From what I can see there's work on this, like this[1] and this[2] more recent paper. Again not an expert so can't comment on the quality of the references, just some I found.

[1]: https://aclanthology.org/2022.findings-naacl.117/

[2]: https://aclanthology.org/2025.naacl-long.410/

yggdrasil_ai•11m ago
>extension to transformers that can focus the attention on just the relevant context.

That is what transformers attention does in the first place, so you would just be stacking two transformers.

aliljet•56m ago
For me? It's simple. Completely empty the context and rebuild focused on the new task at hand. It's painful, but very effective.
atonse•47m ago
Do we know if LLMs understand the concept of time? (like i told you this in the past, but what i told you later should supersede it?)

I know there classes of problems that LLMs can't natively handle (like doing math, even simple addition... or spatial reasoning, I would assume time's in there too). There are ways they can hack around this, like writing code that performs the math.

But how would you do that for chronological reasoning? Because that would help with compacting context to know what to remember and what not.

loudmax•23m ago
LLMs certainly don't experience time like we do. They live in a uni-dimensional world that consists of a series of tokens (though it gets more nuanced if you account for multi-modal or diffusion models). They pick up some sense of ordering from their training data, such as "disregard my previous instruction," but it's not something they necessarily understand intuitively. Fundamentally, they're just following whatever patterns happen to be in their training data.
neutronicus•1h ago
No, I think context itself is still an issue.

Coding agents choke on our big C++ code-base pretty spectacularly if asked to reference large files.

Someone1234•57m ago
Yeah, I have the same issue too. Even for a file with several thousand lines, they will "forget" earlier parts of the file they're still working in resulting in mistakes. They don't need full awareness of the context, but they need a summary of it so that they can go back and review relevant sections.

I have multiple things I'd love LLMs to attempt to do, but the context window is stopping me.

AnotherGoodName•37m ago
I do take that as a sign to refactor when it happens though. Even if not for the sake of LLM compatibility with the codebase it cuts down merge conflicts to refactor large files.

In fact I've found LLMs are reasonable at the simple task of refactoring a large file into smaller components with documentation on what each portion does even if they can't get the full context immediately. Doing this then helps the LLM later. I'm also of the opinion we should be making codebases LLM compatible. So if it happens i direct the LLM that way for 10mins and then get back to the actual task once the codebase is in a more reasonable state.

bongodongobob•16m ago
Interestingly, this issue has caused me to refactor and modularize code that I should have addressed a long time ago, but didn't have the time or stamina to tackle.
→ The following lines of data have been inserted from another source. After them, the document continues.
-- ==== Sys2Proof/Machine/Ops.lean ====
section
/-! DEFINITION. The shared operations over the state: indexed updates, sets in ascending order, the octets of memory, timers,
and the issue of memory accesses. -/

namespace Sys2Proof.Machine

/-! ## Indexed state -/

variable {α β : Type} {k : Nat}

/-- `v` with entry `i` replaced. -/
def setAt (v : Vector α k) (i : Fin k) (x : α) : Vector α k := v.set i.val x i.isLt

/-- `v` with entry `i` changed by `f`. -/
def modAt (v : Vector α k) (i : Fin k) (f : α → α) : Vector α k := setAt v i (f v[i])

/-- `v` with every entry changed by `f`. -/
def mapAt (v : Vector α k) (f : Fin k → α → α) : Vector α k := Vector.ofFn fun i => f i v[i]

/-- Whether `p` holds of every entry. -/
def allAt (v : Vector α k) (p : α → Bool) : Bool := (List.finRange k).all fun i => p v[i]

def State.modLane (s : State) (n : LaneId) (f : Lane → Lane) : State := { s with lanes := modAt s.lanes n f }

def State.modContext (s : State) (n : SiteId) (f : Context → Context) : State :=
  { s with contexts := modAt s.contexts n f }

def State.modBay (s : State) (b : BayId) (f : Bay → Bay) : State :=
  { s with link := { s.link with bays := modAt s.link.bays b f } }

def State.modPath (s : State) (p : PathId) (f : PathEntry → PathEntry) : State := { s with paths := modAt s.paths p f }

def State.setHolder (s : State) (r : RowId) (h : RowHolder) : State :=
  { s with arbiter := { s.arbiter with holders := setAt s.arbiter.holders r h } }

def State.setRdy (s : State) (n : SiteId) (level : Bool) : State := { s with rdy := setAt s.rdy n level }

def State.setPlan (s : State) (n : SiteId) (p : Option Plan) : State := { s with plans := setAt s.plans n p }

/-- The site of a site lane; `none` for the service lane (R37). -/
def laneSite (n : LaneId) : Option SiteId := if h : n.val < 8 then some ⟨n.val, h⟩ else none

/-- RDY of a lane's site driven low; the service lane has no RDY line (R108). -/
def State.dropLaneRdy (s : State) (n : LaneId) : State :=
  match laneSite n with
  | some site => s.setRdy site false
  | none => s

/-! ## Sets in ascending order, without repeats -/

/-- A set of numbers below `k` with one more member. -/
def insertAsc (x : Fin k) : List (Fin k) → List (Fin k)
  | [] => [x]
  | y :: ys => if x < y then x :: y :: ys else if x = y then y :: ys else y :: insertAsc x ys

/-- A set of numbers below `k` with more members. -/
def insertAll (xs : List (Fin k)) (set : List (Fin k)) : List (Fin k) := xs.foldl (fun acc x => insertAsc x acc) set

/-- The members of a list, as a set in ascending order. -/
def ascending (xs : List (Fin k)) : List (Fin k) := insertAll xs []

/-- A set of numbers with `xs` taken out. -/
def removeAll (xs : List (Fin k)) (set : List (Fin k)) : List (Fin k) := set.filter fun y => !xs.contains y

/-- The canonical form of a set: strictly ascending. -/
abbrev ascendingSet (set : List (Fin k)) : Prop := set.Pairwise (· < ·)

/-! ## Octets -/

/-- The octet at an offset of a structure in memory. -/
def byteAt (bytes : List Byte) (offset : Nat) : Byte := bytes.getD offset 0

/-- A 16-bit field, little-endian (section 0.5). -/
def le16 (bytes : List Byte) (offset : Nat) : BitVec 16 := byteAt bytes (offset + 1) ++ byteAt bytes offset

/-- A 32-bit field, little-endian. -/
def le32 (bytes : List Byte) (offset : Nat) : Word32 := le16 bytes (offset + 2) ++ le16 bytes offset

/-- A 64-bit field, little-endian. -/
def le64 (bytes : List Byte) (offset : Nat) : Addr := le32 bytes (offset + 4) ++ le32 bytes offset

/-- The low `n` octets of a number, least significant first. -/
def octets : Nat → Nat → List Byte
  | 0, _ => []
  | n + 1, x => BitVec.ofNat 8 x :: octets n (x / 256)

/-- A flag as the octet 0 or 1. -/
def octetOfBool (b : Bool) : Byte := if b then 1 else 0

/-- The alignment of R38, R39 and R43: the low 7 bits all zero. -/
def aligned128 (a : Addr) : Bool := a.toNat % 128 == 0

/-! ## Time (R1) -/

/-- The interval from a timestamp to now, modulo 2^32. -/
def State.since (s : State) (start : Time) : Nat := (s.now - start).toNat

/-- A timer that started at `start` has reached its limit. -/
def State.reached (s : State) (start : Time) (limit : Nat) : Bool := decide (limit ≤ s.since start)

/-- A timer has run its length. -/
def State.ran (s : State) (t : Timer) : Bool := s.reached t.start t.length

/-- A timer that starts now. -/
def State.timer (s : State) (length : Nat) : Timer := { start := s.now, length := length }

/-! ## Memory accesses (R54) -/

/-- The next access, issued now. -/
def State.newAccess (s : State) (req : MemReq) : MemAccess := { tag := s.nextTag, issued := s.now, req := req }

/-- The tag of an issued access is not given out again. -/
def State.tagTaken (s : State) : State := { s with nextTag := s.nextTag + 1 }

/-- The completion named by `tag` is that of the access in flight; any other completion is discarded (R54, R176). -/
def completes (access : Option MemAccess) (tag : Nat) : Bool :=
  match access with
  | some a => a.tag == tag
  | none => false

/-- R54: an access that has had no completion for 50,000 µs. -/
def State.timedOut (s : State) (access : Option MemAccess) (tag : Nat) : Bool :=
  match access with
  | some a => a.tag == tag && s.reached a.issued Config.memoryTimeout
  | none => false

/-- The configuration block's address (R168). -/
def State.configBase (s : State) : Addr := s.host.configHi ++ s.host.configLo

/-- R172: the device is ENABLED. -/
def State.isEnabled (s : State) : Bool := s.host.device == .enabled

/-- The device states in which bay events are reported and polls are made (R160, R162). -/
def State.isOperating (s : State) : Bool :=
  s.host.device == .enabled || s.host.device == .parking || s.host.device == .disabling

end Sys2Proof.Machine
end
Because the LLM can't handle the context, it has helped me refactor stuff (seems to be very good at this in my experience) and that has led me to write cleaner and more modular code that the LLMs can better handle.
atonse•37m ago
I've found situations where a file was too big, and then it tries to grep for what might be useful in that file.

I could see in C++ it getting smarter about first checking the .h files or just grepping for function documentation, before actually trying to pull out parts of the file.

AlGoreRhythm•10m ago
Out of curiosity, how would you rate an LLM’s ability to deal with pointers in C++ code?
bgirard•1h ago
I think that's the real issue. If the LLM spends a lot of context investigating a bad solution and you redirect it, I notice it has trouble ignoring maybe 10K tokens of bad exploration context against my 10 line of 'No, don't do X, explore Y' instead.
dingnuts•51m ago
that's because a next token predictor can't "forget" context. That's just not how it works.

You load the thing up with relevant context and pray that it guides the generation path to the part of the model that represents the information you want and pray that the path of tokens through the model outputs what you want

That's why they have a tendency to go ahead and do things you tell them not to do..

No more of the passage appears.